The lines to print are the one containing "s.deliveryStage ch = ⟨s, false⟩" and every line after it through the end of the entries below. Print them exactly and nothing else.

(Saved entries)
# # # #

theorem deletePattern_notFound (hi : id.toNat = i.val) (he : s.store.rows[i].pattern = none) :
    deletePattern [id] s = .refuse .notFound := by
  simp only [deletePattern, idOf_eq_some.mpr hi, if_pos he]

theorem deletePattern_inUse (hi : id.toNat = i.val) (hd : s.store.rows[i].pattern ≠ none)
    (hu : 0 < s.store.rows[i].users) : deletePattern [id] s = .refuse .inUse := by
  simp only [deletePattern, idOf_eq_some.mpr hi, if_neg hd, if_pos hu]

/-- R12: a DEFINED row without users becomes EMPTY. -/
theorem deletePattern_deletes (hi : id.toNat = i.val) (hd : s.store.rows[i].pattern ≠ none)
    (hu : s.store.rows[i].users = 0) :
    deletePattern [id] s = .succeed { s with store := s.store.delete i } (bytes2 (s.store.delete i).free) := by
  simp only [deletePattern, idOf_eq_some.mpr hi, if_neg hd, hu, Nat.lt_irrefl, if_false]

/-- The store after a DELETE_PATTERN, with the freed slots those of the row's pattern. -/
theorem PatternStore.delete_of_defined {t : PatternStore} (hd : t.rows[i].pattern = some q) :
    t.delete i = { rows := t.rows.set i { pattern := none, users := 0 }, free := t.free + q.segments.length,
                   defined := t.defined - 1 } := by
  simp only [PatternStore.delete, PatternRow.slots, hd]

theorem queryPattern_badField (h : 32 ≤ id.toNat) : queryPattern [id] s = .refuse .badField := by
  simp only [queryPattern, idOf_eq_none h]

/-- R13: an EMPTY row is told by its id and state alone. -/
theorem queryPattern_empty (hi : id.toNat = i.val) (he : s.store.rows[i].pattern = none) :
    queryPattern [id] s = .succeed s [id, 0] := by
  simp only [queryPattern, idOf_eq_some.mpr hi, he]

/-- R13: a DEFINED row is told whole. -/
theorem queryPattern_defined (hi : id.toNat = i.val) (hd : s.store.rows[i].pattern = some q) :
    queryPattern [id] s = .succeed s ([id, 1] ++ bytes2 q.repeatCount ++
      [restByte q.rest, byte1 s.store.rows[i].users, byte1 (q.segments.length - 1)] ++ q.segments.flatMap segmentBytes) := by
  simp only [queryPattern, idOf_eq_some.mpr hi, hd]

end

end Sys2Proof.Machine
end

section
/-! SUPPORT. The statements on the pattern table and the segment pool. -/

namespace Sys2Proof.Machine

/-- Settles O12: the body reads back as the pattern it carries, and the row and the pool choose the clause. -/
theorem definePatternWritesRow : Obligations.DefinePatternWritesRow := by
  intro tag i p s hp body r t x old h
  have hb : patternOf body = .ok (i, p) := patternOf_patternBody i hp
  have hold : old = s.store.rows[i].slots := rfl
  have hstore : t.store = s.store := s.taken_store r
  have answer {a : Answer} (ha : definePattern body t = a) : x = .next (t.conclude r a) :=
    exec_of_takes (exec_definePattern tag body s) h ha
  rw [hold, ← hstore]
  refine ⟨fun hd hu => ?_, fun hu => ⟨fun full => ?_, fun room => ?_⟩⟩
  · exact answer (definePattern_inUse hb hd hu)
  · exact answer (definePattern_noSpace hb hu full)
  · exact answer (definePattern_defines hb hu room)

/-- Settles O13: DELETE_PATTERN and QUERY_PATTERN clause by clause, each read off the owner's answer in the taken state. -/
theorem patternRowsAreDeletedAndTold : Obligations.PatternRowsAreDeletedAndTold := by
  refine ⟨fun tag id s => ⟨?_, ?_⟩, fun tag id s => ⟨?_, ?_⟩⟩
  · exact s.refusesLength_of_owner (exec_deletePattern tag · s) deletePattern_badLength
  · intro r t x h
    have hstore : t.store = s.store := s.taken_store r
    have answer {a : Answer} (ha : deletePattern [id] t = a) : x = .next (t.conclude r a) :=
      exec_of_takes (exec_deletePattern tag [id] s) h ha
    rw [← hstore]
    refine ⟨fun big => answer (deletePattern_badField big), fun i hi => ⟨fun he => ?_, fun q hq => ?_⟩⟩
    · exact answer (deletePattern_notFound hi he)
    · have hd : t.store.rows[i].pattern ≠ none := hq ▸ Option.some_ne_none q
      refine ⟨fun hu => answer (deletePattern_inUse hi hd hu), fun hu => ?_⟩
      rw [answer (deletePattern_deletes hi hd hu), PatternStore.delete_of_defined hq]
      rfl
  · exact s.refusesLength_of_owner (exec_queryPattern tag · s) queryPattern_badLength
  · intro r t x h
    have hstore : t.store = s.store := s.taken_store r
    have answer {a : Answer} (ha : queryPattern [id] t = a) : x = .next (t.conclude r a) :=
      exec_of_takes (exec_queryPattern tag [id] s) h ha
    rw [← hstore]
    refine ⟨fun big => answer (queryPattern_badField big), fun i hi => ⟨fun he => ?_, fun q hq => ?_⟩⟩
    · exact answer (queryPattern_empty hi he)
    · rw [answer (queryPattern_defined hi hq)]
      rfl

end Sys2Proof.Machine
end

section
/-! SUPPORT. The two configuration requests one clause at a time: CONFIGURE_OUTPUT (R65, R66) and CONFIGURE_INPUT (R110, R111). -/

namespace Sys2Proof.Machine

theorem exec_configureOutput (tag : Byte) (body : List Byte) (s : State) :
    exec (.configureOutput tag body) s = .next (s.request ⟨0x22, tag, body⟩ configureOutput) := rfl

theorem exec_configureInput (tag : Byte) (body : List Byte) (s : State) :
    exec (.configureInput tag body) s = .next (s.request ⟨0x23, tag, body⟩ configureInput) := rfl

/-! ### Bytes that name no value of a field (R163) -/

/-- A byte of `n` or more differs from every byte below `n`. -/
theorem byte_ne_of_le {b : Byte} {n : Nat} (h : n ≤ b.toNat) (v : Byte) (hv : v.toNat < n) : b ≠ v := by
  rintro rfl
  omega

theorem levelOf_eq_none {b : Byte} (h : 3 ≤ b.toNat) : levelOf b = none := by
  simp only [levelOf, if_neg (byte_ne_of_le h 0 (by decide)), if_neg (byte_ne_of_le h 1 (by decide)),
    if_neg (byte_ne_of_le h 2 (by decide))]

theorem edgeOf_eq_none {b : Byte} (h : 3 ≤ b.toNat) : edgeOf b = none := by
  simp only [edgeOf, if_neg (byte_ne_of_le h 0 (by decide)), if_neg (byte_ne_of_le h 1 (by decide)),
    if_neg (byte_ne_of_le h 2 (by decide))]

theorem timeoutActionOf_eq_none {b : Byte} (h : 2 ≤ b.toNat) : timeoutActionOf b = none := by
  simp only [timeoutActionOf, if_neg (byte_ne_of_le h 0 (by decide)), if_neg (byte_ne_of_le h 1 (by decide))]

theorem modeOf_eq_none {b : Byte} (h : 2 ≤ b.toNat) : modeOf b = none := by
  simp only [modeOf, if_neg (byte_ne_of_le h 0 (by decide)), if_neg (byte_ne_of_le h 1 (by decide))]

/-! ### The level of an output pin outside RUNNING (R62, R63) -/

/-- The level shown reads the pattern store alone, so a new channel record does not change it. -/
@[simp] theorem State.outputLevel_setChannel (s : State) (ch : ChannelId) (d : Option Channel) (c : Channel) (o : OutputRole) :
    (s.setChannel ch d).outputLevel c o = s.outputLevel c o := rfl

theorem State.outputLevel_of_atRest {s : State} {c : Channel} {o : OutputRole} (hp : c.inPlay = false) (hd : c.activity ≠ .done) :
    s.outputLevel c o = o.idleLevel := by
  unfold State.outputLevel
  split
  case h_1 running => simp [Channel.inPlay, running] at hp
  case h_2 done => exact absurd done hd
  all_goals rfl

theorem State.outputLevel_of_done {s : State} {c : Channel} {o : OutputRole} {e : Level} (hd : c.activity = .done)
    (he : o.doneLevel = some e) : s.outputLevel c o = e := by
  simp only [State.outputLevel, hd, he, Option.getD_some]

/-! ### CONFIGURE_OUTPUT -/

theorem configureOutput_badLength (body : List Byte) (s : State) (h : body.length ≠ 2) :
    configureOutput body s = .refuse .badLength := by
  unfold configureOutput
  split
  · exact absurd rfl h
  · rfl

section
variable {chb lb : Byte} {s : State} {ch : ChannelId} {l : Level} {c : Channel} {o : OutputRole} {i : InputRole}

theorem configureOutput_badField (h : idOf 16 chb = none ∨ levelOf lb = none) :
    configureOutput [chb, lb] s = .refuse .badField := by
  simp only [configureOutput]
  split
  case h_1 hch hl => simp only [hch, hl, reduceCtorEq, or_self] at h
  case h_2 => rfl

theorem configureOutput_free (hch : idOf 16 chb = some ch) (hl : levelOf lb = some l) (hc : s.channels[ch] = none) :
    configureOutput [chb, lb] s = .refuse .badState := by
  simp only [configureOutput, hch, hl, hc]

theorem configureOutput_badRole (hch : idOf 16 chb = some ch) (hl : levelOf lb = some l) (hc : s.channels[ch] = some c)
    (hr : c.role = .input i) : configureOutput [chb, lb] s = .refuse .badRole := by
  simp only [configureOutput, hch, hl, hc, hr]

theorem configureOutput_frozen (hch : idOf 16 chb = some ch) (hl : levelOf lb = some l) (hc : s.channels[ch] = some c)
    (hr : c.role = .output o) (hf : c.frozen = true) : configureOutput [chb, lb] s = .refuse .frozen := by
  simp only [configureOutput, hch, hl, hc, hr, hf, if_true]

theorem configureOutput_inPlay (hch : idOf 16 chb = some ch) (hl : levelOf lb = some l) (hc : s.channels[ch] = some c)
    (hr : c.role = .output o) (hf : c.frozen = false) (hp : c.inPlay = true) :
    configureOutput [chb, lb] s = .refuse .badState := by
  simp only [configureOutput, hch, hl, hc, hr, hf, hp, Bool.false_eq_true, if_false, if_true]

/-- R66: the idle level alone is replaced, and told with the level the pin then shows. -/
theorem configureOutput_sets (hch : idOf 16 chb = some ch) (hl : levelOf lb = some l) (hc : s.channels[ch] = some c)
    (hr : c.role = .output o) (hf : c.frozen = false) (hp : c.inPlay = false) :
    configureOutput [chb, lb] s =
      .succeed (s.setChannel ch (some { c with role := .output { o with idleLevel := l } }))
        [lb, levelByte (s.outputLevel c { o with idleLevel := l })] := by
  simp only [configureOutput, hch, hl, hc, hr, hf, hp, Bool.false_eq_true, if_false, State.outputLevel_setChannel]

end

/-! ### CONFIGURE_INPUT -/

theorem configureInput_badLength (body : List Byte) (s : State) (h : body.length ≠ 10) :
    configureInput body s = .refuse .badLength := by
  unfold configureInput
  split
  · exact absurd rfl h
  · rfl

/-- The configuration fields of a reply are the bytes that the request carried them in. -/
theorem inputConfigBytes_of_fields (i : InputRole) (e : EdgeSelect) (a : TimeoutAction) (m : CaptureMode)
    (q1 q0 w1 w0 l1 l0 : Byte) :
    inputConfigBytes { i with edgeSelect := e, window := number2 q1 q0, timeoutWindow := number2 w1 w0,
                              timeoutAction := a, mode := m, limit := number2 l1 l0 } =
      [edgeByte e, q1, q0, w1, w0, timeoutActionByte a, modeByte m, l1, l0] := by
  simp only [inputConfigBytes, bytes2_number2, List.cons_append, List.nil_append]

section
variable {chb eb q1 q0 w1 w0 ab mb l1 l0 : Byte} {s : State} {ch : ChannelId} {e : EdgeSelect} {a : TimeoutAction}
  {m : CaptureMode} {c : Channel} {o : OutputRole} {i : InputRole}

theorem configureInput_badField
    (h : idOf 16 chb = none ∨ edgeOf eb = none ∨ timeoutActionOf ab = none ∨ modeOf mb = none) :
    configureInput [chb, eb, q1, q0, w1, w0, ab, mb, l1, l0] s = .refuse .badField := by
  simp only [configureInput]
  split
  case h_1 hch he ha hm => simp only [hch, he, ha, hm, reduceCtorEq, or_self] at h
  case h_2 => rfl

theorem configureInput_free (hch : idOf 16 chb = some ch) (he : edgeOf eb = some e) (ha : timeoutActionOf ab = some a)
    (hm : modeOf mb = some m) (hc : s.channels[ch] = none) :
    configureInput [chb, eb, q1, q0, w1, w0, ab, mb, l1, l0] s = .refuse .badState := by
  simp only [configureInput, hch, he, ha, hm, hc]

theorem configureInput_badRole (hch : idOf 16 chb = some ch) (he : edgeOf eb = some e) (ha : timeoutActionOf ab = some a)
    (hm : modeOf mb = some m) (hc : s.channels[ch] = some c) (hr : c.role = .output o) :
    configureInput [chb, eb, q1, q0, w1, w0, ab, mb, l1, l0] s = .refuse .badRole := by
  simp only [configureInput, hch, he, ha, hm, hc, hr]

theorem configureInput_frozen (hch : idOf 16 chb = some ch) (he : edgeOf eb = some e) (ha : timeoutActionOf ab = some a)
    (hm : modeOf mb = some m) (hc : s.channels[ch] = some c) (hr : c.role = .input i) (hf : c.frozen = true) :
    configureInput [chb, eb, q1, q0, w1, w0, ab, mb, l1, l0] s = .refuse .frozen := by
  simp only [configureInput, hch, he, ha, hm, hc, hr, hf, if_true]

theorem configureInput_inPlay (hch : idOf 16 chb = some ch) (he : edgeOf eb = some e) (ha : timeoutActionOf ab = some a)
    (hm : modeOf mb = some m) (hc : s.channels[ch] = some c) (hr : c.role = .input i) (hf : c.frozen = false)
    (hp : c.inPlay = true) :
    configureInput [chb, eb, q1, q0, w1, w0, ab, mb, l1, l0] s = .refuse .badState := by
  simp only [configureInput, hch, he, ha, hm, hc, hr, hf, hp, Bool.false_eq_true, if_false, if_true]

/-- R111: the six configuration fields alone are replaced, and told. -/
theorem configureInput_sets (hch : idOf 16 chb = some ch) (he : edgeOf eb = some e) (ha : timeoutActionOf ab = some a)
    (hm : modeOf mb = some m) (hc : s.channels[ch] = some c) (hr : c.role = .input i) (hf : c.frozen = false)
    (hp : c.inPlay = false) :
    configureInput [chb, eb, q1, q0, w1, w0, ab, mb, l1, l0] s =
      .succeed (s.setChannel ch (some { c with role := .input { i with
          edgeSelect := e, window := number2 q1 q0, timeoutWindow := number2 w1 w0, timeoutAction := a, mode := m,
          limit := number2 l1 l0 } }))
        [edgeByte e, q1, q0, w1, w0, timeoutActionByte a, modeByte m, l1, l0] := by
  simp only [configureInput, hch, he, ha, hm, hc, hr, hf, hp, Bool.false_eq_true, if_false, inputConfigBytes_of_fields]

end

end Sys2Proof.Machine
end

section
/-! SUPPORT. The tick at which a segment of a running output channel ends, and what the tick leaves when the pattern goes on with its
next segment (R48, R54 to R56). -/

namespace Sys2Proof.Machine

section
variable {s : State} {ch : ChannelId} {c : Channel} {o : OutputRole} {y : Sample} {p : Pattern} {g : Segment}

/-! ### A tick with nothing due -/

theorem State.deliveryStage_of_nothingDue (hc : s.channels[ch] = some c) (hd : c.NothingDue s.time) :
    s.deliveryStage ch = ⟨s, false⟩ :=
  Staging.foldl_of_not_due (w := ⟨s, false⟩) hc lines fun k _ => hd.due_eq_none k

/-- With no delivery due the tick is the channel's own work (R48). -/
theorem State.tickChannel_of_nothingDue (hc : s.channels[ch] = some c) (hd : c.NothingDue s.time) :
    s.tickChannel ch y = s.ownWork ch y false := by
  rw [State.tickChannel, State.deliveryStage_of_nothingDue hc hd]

# # # #

Written answer:
    s.deliveryStage ch = ⟨s, false⟩ :=
  Staging.foldl_of_not_due (w := ⟨s, false⟩) hc lines fun k _ => hd.due_eq_none k

/-- With no delivery due the tick is the channel's own work (R48). -/
theorem State.tickChannel_of_nothingDue (hc : s.channels[ch] = some c) (hd : c.NothingDue s.time) :
    s.tickChannel ch y = s.ownWork ch y false := by
  rw [State.tickChannel, State.deliveryStage_of_nothingDue hc hd]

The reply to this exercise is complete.